Старик с Нюрой действовали очень быстро и слаженно. Пока он поил меня отваром из трав, очень похожим на тот, которым Агаша потчевала мой ослабленный организм несколько дней, женщина достала небольшой огарок толстенной свечи какого-то неестественно серого цвета и принялась её растапливать. Запах от неё был настолько тошнотворным, что мне казалось, ещё немного и меня буквально вывернет наружу. Трофим разбирал записи в тетради, пытаясь видимо найти то, что его интересовало и то ли делал вид, то ли действительно не замечал удушающего духа, распространяемого от топления свечи. Стараясь отвлечься от дурманящего аромата, стал разглядывать тетрадь, которую держал в руках мой учитель. Назвать тетрадью эту музейную ценность не поворачивался язык. Письмена, нацарапанные на коже какого-то животного, были обведены по нескольку раз, да и сама она раскладывалась словно скатерть самобранка. Но старик, имевший неоднократный опыт обращения с этим предметом, ловко шевеля пальцами, читал её, почти не разворачивая.
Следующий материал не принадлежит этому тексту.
-- ==== Sys2Proof/Machine/Xfer.lean ====
section
/-!
DEFINITION. Xfer.lean: the DMA engines' queues (R256) and the transfer of one element line by line (R257, R258).
-/
namespace Sys2Proof.Machine

/-- Lists on an engine, the running or suspended one first. -/
def State.lists (s : State) (eng : Nat) : List DmaList := smGet [] s.dma eng
/-- Lists of an engine replaced. -/
def State.setLists (s : State) (eng : Nat) (l : List DmaList) : State := { s with dma := smSet [] s.dma eng l }

/-- The engine with the fewest lists, the lowest-numbered on a tie; none when every queue holds 4 (R256). -/
def State.pickEngine (s : State) : Option Nat :=
  let best := (List.range 16).foldl (fun b e => if (s.lists e).length < (s.lists b).length then e else b) 0
  if (s.lists best).length < 4 then some best else none

/-- Element an engine begins with: 0xFFFF is the header part of an image (R168). -/
def firstElem : DmaKind → Nat
  | .load _ | .region _ => 0xFFFF
  | _ => 0

/-- An element of an image read. -/
def imageElem (addr len : Nat) : DmaElem := { src := BitVec.ofNat 64 addr, dst := 0, len := BitVec.ofNat 32 len, dir := 2, rsvd := 0 }

/-- A list joins an engine's queue and takes the next LSEQ. -/
def enqueue (eng : Nat) (kind : DmaKind) (ctx : Option CmdCtx) (jsid : Nat) (utag : U32) (elems : List DmaElem) (s : State) : State :=
  let l : DmaList := {
    lseq := s.lseq, kind := kind, ctx := ctx, jsid := jsid, utag := utag, elems := elems, k := firstElem kind, done := 0, suspended := false, losses := 0
    kix := s.takeKix jsid }
  { s.setLists eng (s.lists eng ++ [l]) with lseq := s.lseq + 1 }

/-- The first list of an engine replaced. -/
def setHead (eng : Nat) (l : DmaList) (s : State) : State := s.setLists eng (l :: (s.lists eng).drop 1)
/-- The first list of an engine ends. -/
def dropHead (eng : Nat) (s : State) : State := s.setLists eng ((s.lists eng).drop 1)

/-- The engine that holds a list of this kind. -/
def State.engineOf (s : State) (kind : DmaKind) : Option Nat := (List.range 16).find? fun e => (s.lists e).any fun l => decide (l.kind = kind)

/-- Lists of this kind leave every queue. -/
def dropKind (kind : DmaKind) (s : State) : State :=
  (List.range 16).foldl (fun a e => a.setLists e ((a.lists e).filter fun l => decide (l.kind ≠ kind))) s

/-- The list of a command leaves every queue. -/
def dropCtx (c : CmdCtx) (s : State) : State :=
  (List.range 16).foldl (fun a e => a.setLists e ((a.lists e).filter fun l => decide (l.ctx ≠ some c))) s

/-- Source code of a fault record by what the list carries (Table 11.4). -/
def kindSrc : DmaKind → Nat
  | .list => 2 | .load _ | .region _ => 3 | .save _ | .switchSave _ => 4 | .restore _ => 5

/-- Memory-engine master of a transfer: the DMA subsystem of Table 1.1. -/
abbrev dmaMaster : Nat := 0x8

/-- The accesses of a list: with the index taken when it was queued, else with what its job space has now (R274). -/
def State.listAccess (s : State) (l : DmaList) : Access := { s.access l.jsid dmaMaster with kix := l.kix <|> s.takeKix l.jsid }

/-- How an element ends: a fault of the source or of the destination. -/
structure ElemFault where
  srcSide : Bool
  f : XferFault
deriving DecidableEq, Repr

/-- Source bytes of one destination line (R258): from the host as far as they came, else read from the job space. -/
def sourceLine (w : Access) (dir src off k : Nat) (host : List Byte) (s : State) : List Byte × Option XferFault × State :=
  if dir = 0 then
    if off + k ≤ host.length then (bytesAt host off k, none, s)
    else ([], some { addr := src + max off host.length, cause := 6, level := 0, done := off }, s)
  else
    match readJob w (src + off) k s with
    | (b, some f, s1) => (b, some { f with done := off }, s1)
    | (b, none, s1) => (b, none, s1)

/-- One destination line is written: to the host as a posted write, else into the job space. -/
def destLine (w : Access) (dir dst off : Nat) (b : List Byte) (s : State) : Option XferFault × State :=
  if dir = 1 then (none, s.emit (.hostWrite (dst + off) b))
  else match writeJob w (dst + off) b s with
    | (some f, s1) => (some { f with done := off }, s1)
    | (none, s1) => (none, s1)

/-- The destination lines of an element in ascending order, each source line read before its destination is translated
(R257, R258). -/
def moveLines (w : Access) (dir src dst len : Nat) (host : List Byte) : Nat → Nat → State → Option ElemFault × State
  | 0, _, s => (none, s)
  | fuel + 1, off, s =>
    if len ≤ off then (none, s)
    else
      let k := min (len - off) (64 - (dst + off) % 64)
      match sourceLine w dir src off k host s with
      | (_, some f, s1) => (some { srcSide := true, f := f }, s1)
      | (b, none, s1) =>
        match destLine w dir dst off b s1 with
        | (some f, s2) => (some { srcSide := false, f := f }, s2)
        | (none, s2) => moveLines w dir src dst len host fuel (off + k) s2

/-- A whole element, with the host bytes that came for it. -/
def moveElem (w : Access) (e : DmaElem) (host : List Byte) (s : State) : Option ElemFault × State :=
  moveLines w e.dir.toNat e.src.toNat e.dst.toNat e.len.toNat host (e.len.toNat / 64 + 2) 0 s

/-- Destination lines of an element that stand in the merge buffer (R257). -/
def State.joinedLines (s : State) (w : Access) (e : DmaElem) : List Nat :=
  if e.dir = 1 then []
  else (List.range (e.len.toNat / 64 + 2)).filterMap fun i =>
    let a := (e.dst.toNat / 64 + i) * 64
    if e.dst.toNat + e.len.toNat ≤ a then none
    else match translate s w a true false with
      | .ok ph => if s.buffered (ph / 64) then some (ph / 64) else none
      | .error _ => none

/-- The element in progress is complete and visible: the next one begins, or the list completes (R256, R257). -/
def finishElement (eng : Nat) (l : DmaList) (s : State) : State :=
  if l.k + 1 < l.elems.length then setHead eng { l with k := l.k + 1, done := 0, losses := 0, joined := [] } s
  else completeOpt l.ctx St.ok (leBytes 4 l.utag.toNat) (dropHead eng s)

/-- A line has left the merge buffer: an engine whose element waited for its last line goes on. -/
def lineVisible (line : Nat) (s : State) : State :=
  (List.range 16).foldl (fun a e => match a.lists e with
    | [] => a
    | l :: _ =>
      if !l.joined.contains line then a
      else
        let rest := l.joined.filter (· ≠ line)
        if rest = [] then finishElement e l a else setHead e { l with joined := rest } a) s

/-- The record of a transfer's fault (Table 11.4): translation faults and data faults alike (R253). -/
def recordFault (eng : Nat) (l : DmaList) (elem : Nat) (x : ElemFault) (s : State) : State :=
  postFault {
    seq := 0, src := kindSrc l.kind, cause := x.f.cause, level := x.f.level, jsid := l.jsid, faddr := x.f.addr, elem := elem, eng := eng
    count := 1, done := x.f.done, frame := 0, part := 0xFF, wr := !x.srcSide, srcSide := x.srcSide, resolved := false, abandoned := false } s

/-- The engine stops the list at its element and suspends, with a fault record (R258). -/
def suspendList (eng : Nat) (l : DmaList) (elem : Nat) (x : ElemFault) (s : State) : State :=
  recordFault eng l elem x (setHead eng { l with suspended := true, k := elem, done := x.f.done } s)

/-- A fault record of a transfer on an engine (SRC 2 to 5). -/
def engineFault (eng : Nat) (r : FaultRec) : Bool := decide (r.eng = eng) && decide (2 ≤ r.src) && decide (r.src ≤ 5)

/-- The records of an engine's suspended list are cleared (R259). -/
def clearEngine (eng : Nat) (s : State) : State := freeFaults (engineFault eng) s

end Sys2Proof.Machine
end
Когда вонь уже першила не только в горле, но наконец добралась до бедного желудка и меня начало рвать всем, что ещё не успело перевариться, только тут моё и так уже ангельское терпение лопнуло. Распиравшие эмоции буквально рвались наружу.
— Знаете, я так больше не могу. Вы, что, решили удушить, чтоб не мучался?
— Погодь-погодь. — Отмахнулся от меня старик, словно от назойливой мухи, чем не просто обескуражил меня, но дал полную свободу захлебнуться нахлынувшими эмоциями. Хватая воздух открытым ртом, и гася своё возмущение, я оставался лишь наблюдателем происходящего.
— Ладно, Анютк, неси, здесь дойдёт. А то у него как у рака глаза то и гляди повылезут.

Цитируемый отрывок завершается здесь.